Since nationalisation the company has also lost a significant number of “really talented” people, the former FMEL executives say.
“Star apprentices, talented young engineers, skilled tradesmen and a highly competent management team.
“FMEL had a very motivated workforce who became totally demotivated as a result of the chaos created by CMAL and the Government nationalisation of the yard. Before this everyone was working as productively as possible under extremely difficult circumstances,” they said.
The ex-management monitoring analysis which involved questioning workers within the yard states that the final design specification for both delayed veseels had not been clarified yet and the “uncertainty around some key aspects of the vessels are still not yet agreed”, with an expected impact on costs, schedule and quality.
Last week, Gordon Ross, managing director of Dunoon-based Western Ferries (Clyde), said his firm had successfully procured two of four vessels from Ferguson. But he also warned that commercial operators will now be “nervous” of ordering new vessels from Ferguson amid the ongoing fallout. “For a Holyrood report to use the word catastrophic is itself catastrophic.
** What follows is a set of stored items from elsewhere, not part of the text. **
-- ==== Sys2Proof/Machine/Hydraulics.lean ====
section
/-! DEFINITION. Pumps, fans, analog outputs, flow-loss detection and calibration (spec 08). Pump n has key n, fan k key
4 + k. -/

namespace Sys2Proof.Machine

/-! ### Channels (R207, R208, R235) -/

/-- The internal state of a pump or fan. -/
def State.pfCh (s : State) (k : Nat) : PfCh := tget {} s.pf.ch k

/-- The internal state of a pump or fan set. -/
def State.setPfCh (s : State) (k : Nat) (x : PfCh) : State := (s.onPf fun y => { y with ch := tset {} s.pf.ch k x })

/-- STATE of a channel. -/
def pfState (k : Nat) : RF := if k < 4 then PF_PSTAT_STATE k else PF_FSTAT_STATE (k - 4)

/-- RETRY of a channel. -/
def pfRetry (k : Nat) : RF := if k < 4 then PF_PSTAT_RETRY k else PF_FSTAT_RETRY (k - 4)

/-- ENABLE of a channel. -/
def pfEnable (k : Nat) : RF := if k < 4 then PF_PCFG_ENABLE k else PF_FCFG_ENABLE (k - 4)

/-- MIN of a channel. -/
def pfMin (k : Nat) : RF := if k < 4 then PF_PCFG_MIN k else PF_FCFG_MIN (k - 4)

/-- The speed or duty register of a channel. -/
def pfSpeed (k : Nat) : RF := if k < 4 then PF_SPEED k else PF_FSPEED (k - 4)

/-- The measured speed of a channel. -/
def pfTach (k : Nat) : RF := if k < 4 then PF_PTACH k else PF_FTACH (k - 4)

/-- PPR of a channel, 1 to 8. -/
def State.pfPpr (s : State) (k : Nat) : Nat := clampNat 1 8 (s.rd (if k < 4 then PF_PCFG_PPR k else PF_FCFG_PPR (k - 4)))

/-- The pump manager distributes PF_DEMAND (R211). -/
def State.managed (s : State) (k : Nat) : Bool := decide (k < 4) && s.bit PF_PMGR_ENABLE

/-- The plant slot whose RATE and demand drive a channel: loop 0 for a managed pump, the fan's own loop, or the loop
whose target an unmanaged pump is (R209, R212). -/
def State.pfLoop (s : State) (k : Nat) : Option Nat :=
  if s.managed k then some 4096
  else if 4 ≤ k then some (4120 + (k - 4))
  else ((upto 512).map (· + 4096)).find? fun q =>
    s.act (SL_OUT_TARGET_TGT q) == 0x1000 + k || s.act (SL_OUT_TARGET_TGT q) == 0x4000 + k

/-- The RATE at which a channel's output moves after its kick, 0 when off (R212). -/
def State.pfRate (s : State) (k : Nat) : F32 := ((s.pfLoop k).map fun q => s.actF (SL_RATE q)).getD 0

/-- The output along a ramp at this moment, and whether the ramp is over (R212, R215). -/
def State.rampValue (s : State) (k : Nat) (r : PfRamp) (goal : Nat) : Nat × Bool :=
  let dt := s.time - r.start
  let d := if r.kind = 0 then (fvRatioFloor (100 * dt) (s.pfRate k) (f32OfInt 100000000)) else 1000 * dt / secs 1
  if r.from_ ≤ goal then (min goal (r.from_ + d), decide (goal ≤ r.from_ + d))
  else (max goal (r.from_ - d), decide (r.from_ - d ≤ goal))

/-- The value that a ramp ends at: 0 for a stop, else the demand. -/
def State.rampGoal (s : State) (k : Nat) (r : PfRamp) : Nat :=
  if r.kind = 2 then 0 else if s.managed k then s.rd PF_DEMAND else s.rd (pfSpeed k)

/-- A value as driven: nonzero below MIN × 100 is driven as MIN × 100 (R208). -/
def State.driven (s : State) (k v : Nat) : Nat :=
  if v = 0 then 0 else min 10000 (max v (s.rd (pfMin k) * 100))

/-- The output that a channel's block computes now (R208, R212, R213); a module that has claimed and is still in BOOT
runs its fans at 100% (R425). -/
def State.pfOutput (s : State) (k : Nat) : Nat :=
  let st := s.rd (pfState k)
  let x := s.pfCh k
  if s.sys.mode = .boot then (if 4 ≤ k then 10000 else 0)
  else if ¬ s.bit (pfEnable k) then 0
  else if st = 1 then (if x.kickAt.isSome then 10000 else 0)
  else if st = 2 ∨ st = 3 then
    s.driven k (match x.ramp with
      | some r => (s.rampValue k r (s.rampGoal k r)).1
      | none => s.rd (pfSpeed k))
  else 0

/-- The output that a channel drives on the backplane: none by a module that is not ACTIVE (R218). -/
def State.pfDrive (s : State) (k : Nat) : Nat := if s.isActive then s.pfOutput k else 0

/-- The value an analog output drives, 0 to 10,000: nothing while it is disabled or the module is not ACTIVE,
AO_CFG.SAFE in BOOT before the tables run (R218, R235). -/
def State.aoDrive (s : State) (n : Nat) : Option Nat :=
  if s.isActive ∧ s.bit (AO_CFG_ENABLE n) then
    some (if s.sys.mode = .boot then min 10000 (s.rd (AO_CFG_SAFE n)) else s.rd (AO_VAL n))
  else none

/-! ### The pump manager (R211, R215, R216) -/

/-- A pump runs: RUNNING or TACH_LOST_RUNNING. -/
def State.pumpRuns (s : State) (n : Nat) : Bool := s.rd (PF_PSTAT_STATE n) == 2 || s.rd (PF_PSTAT_STATE n) == 3

/-- A pump is available: enabled and not LOCKED, STOPPED or FAULT (R211). -/
def State.pumpAvail (s : State) (n : Nat) : Bool := s.bit (PF_PCFG_ENABLE n) && decide (s.rd (PF_PSTAT_STATE n) < 4)

/-- The running pumps. -/
def State.runningPumps (s : State) : List Nat := (upto 4).filter s.pumpRuns

/-- The pump that a rotation in progress has beyond the running set: its outgoing one, or its incoming one while the
outgoing one is a staged pump, whose place it takes (R211, R216). -/
def State.rotationExtra (s : State) : Option Nat :=
  s.pf.rotation.map fun p => if s.bit (PF_PSTAT_STAGED p.2) then p.1 else p.2

/-- The duty pumps: those not staged that run, start, or wait for their start, and are not being stopped (R211). -/
def State.dutyPumps (s : State) : List Nat :=
  (upto 4).filter fun n =>
    (s.pumpRuns n || s.rd (PF_PSTAT_STATE n) == 1 || (s.pf.queued.contains n && s.pumpAvail n)) && !(s.pfCh n).stopping &&
      !s.bit (PF_PSTAT_STAGED n) && s.rotationExtra != some n

/-- The pump of a list with the fewest run hours, the lower number first. -/
def State.fewestHours (s : State) (l : List Nat) : Option Nat :=
  l.foldl (fun o n =>
    match o with
    | none => some n
    | some m => if s.rd (PF_PHOURS n) < s.rd (PF_PHOURS m) then some n else some m) none

/-- The pump of a list with the most run hours. -/
def State.mostHours (s : State) (l : List Nat) : Option Nat :=
  l.foldl (fun o n =>
    match o with
    | none => some n
    | some m => if s.rd (PF_PHOURS m) < s.rd (PF_PHOURS n) then some n else some m) none

/-- The available pumps that neither run nor start. -/
def State.idlePumps (s : State) : List Nat :=
  (upto 4).filter fun n => s.pumpAvail n && s.rd (PF_PSTAT_STATE n) == 0 && !s.pf.queued.contains n

/-- The level of a trip input. -/
def State.tmInput (s : State) (n : Nat) : Bool := bitOf (s.rd (TM_IN (n / 32))) (n % 32)

/-- A trip input's level as the field logic gives it. -/
def State.setTmInput (s : State) (n : Nat) (b : Bool) : State :=
  s.wr (TM_IN (n / 32)) (withBits (s.rd (TM_IN (n / 32))) (n % 32) (n % 32) (b2n b))

/-- The trip is armed: a pump has been RUNNING for 5 s (R224). -/
def State.armed (s : State) : Bool := (upto 4).any fun n => s.rd (PF_PSTAT_STATE n) == 2 && s.since (s.pfCh n).runSince (secs 5)

/-- The trip is armed no longer once no pump has been RUNNING for 5 s, and its input no longer detects (R224). -/
def State.disarm (s : State) : State :=
  if s.bit PF_HYD_ARMED ∧ ¬ s.armed then (s.putBit PF_HYD_ARMED false).setTmInput 0 false else s

/-- AVAIL, RUN, LEAD, ALL_PUMPS_LOST and ARMED brought up to the pumps' states (R224, R235). -/
def State.pmStatus (s : State) : State :=
  let av := (upto 4).foldl (fun n k => if s.pumpAvail k then n + 2 ^ k else n) 0
  let rn := (upto 4).foldl (fun n k => if s.pumpRuns k then n + 2 ^ k else n) 0
  let lead := s.fewestHours s.runningPumps
  let s := (s.wr PF_PMGR_AVAIL av).wr PF_PMGR_RUN rn
  let s := (upto 4).foldl (fun s k => s.putBit (PF_PSTAT_LEAD k) (lead == some k)) s
  (s.putBit PF_HYD_ALL_PUMPS_LOST (av == 0)).disarm

/-- A pump's start asked for. -/
def State.queuePump (s : State) (n : Nat) (staged : Bool) : State :=
  ((s.onPf fun y => { y with queued := s.pf.queued ++ [n] })).putBit (PF_PSTAT_STAGED n) staged

/-- N_DUTY, 1 to 3 (R235). DEDUCED: notes/assumptions/71.md. -/
def State.nDuty (s : State) : Nat := clampNat 1 3 (s.rd PF_PMGR_N_DUTY)

/-- Starts asked for until N_DUTY duty pumps run or start; `k` bounds the pumps (R211). -/
def State.fillDuty : Nat → State → State
  | 0, s => s
  | k + 1, s =>
    if s.dutyPumps.length < s.nDuty then
      match s.fewestHours s.idlePumps with
      | some n => (s.queuePump n false).fillDuty k
      | none => s
    else s

/-- The manager's work after any change of a pump (R211). -/
def State.pmWork (s : State) : State :=
  (if s.bit PF_PMGR_ENABLE then s.fillDuty 4 else s).pmStatus

/-- A running pump begins its stop ramp (R215). -/
def State.stopPump (s : State) (n : Nat) : State :=
  let x := s.pfCh n
  (s.putBit (PF_PSTAT_STAGED n) false).setPfCh n { x with ramp := some ⟨2, s.time, s.rd (PF_SPEED n)⟩, stopping := true }

/-- The manager gives PF_DEMAND to every running pump and 0 to every other, starts, ramps and held outputs apart
(R211). -/
def State.distribute (s : State) : State :=
  if s.bit PF_PMGR_ENABLE then
    (upto 4).foldl (fun s n =>
      let st := s.rd (PF_PSTAT_STATE n)
      if st = 2 then (if (s.pfCh n).ramp.isSome then s else s.wr (PF_SPEED n) (s.rd PF_DEMAND))
      else if st = 1 ∨ st = 3 then s
      else s.wr (PF_SPEED n) 0) s
  else s

/-- A pump whose start is given up is off again. -/
def State.offPump (s : State) (n : Nat) : State :=
  ((s.wr (PF_PSTAT_STATE n) 0).setPfCh n { s.pfCh n with kickAt := none, reqAt := none }).pmStatus

/-- Duty pumps above N_DUTY: those that wait for their start give it up first, then those that start, then those that
run begin their stop; among them the one with the most run hours first; `k` bounds the pumps. DESIGN CHOICE:
notes/assumptions/96.md. -/
def State.trimDuty : Nat → State → State
  | 0, s => s
  | k + 1, s =>
    let duty := s.dutyPumps
    if s.nDuty < duty.length then
      match s.mostHours (duty.filter s.pf.queued.contains), s.mostHours (duty.filter fun n => !s.pumpRuns n),
        s.mostHours duty with
      | some n, _, _ => (s.onPf fun y => { y with queued := y.queued.filter fun q => q != n }).trimDuty k
      | none, some n, _ => ((s.wr (PF_SPEED n) 0).offPump n).trimDuty k
      | none, none, some n => (s.stopPump n).trimDuty k
      | none, none, none => s
    else s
If you are a commercial shipbuilder, part of the contract of work process is technical ability and track record,” he said.
“There is diligence work done when it comes to placing orders. My concern is that the cost overruns and delays may create a real nervousness for commercial operators to place orders with Ferguson’s.”
In their 129-page report, MSPs called for a “root-and-branch overhaul” of the ferry procurement process, declaring that established procedures are “no longer fit for purpose”.
A secret deal to take over FMEL was hatched by the Scottish Government as FMEL executives lodged complaints just before the firm went under, saying ministers were not serious about keeping it afloat and were keeping them out of vital discussions.
Documents show that even two weeks before FMEL went into administration, directors thought ministers were still trying to pursue what they called “the solvent solution” involving keeping it intact as a private business while behind the scenes ministers had created a pathway to nationalisation.
After falling into administration in August last year, former FMEL managers subsequently accused the Scottish Government of having no serious intention of leaving it in private ownership while being warned nationalisation would be subject to EU state aid laws.
They accused ministers of forcing it into insolvency by rejecting a plan that would avoid any state aid claim, save the taxpayer at least £120m, and prevent the costs of building two key lifeline ferries soaring to over £230m.
And the former FMEL management have described the process to ensure the Scottish Government could nationalise as “highly secretive, highly irregular and unusual”.
They also said for ministers to ask to be appointed as managing agents of FMEL while in administration in return for agreeing to cover certain costs was also “highly unusual and irregular”.
“There has been no transparency of this agreement with the administrator, nor has there been any transparency so far on the cost of this arrangement during administration,” they said.
A Scottish Government spokesman said: “In the absence of a workable commercial solution the administrators of Ferguson’s concluded that the proposal by ministers to bring the yard into public ownership was the best option. By stepping into save the yard the Scottish Government saved the contracts and all of the jobs with a further 100 jobs created since then.”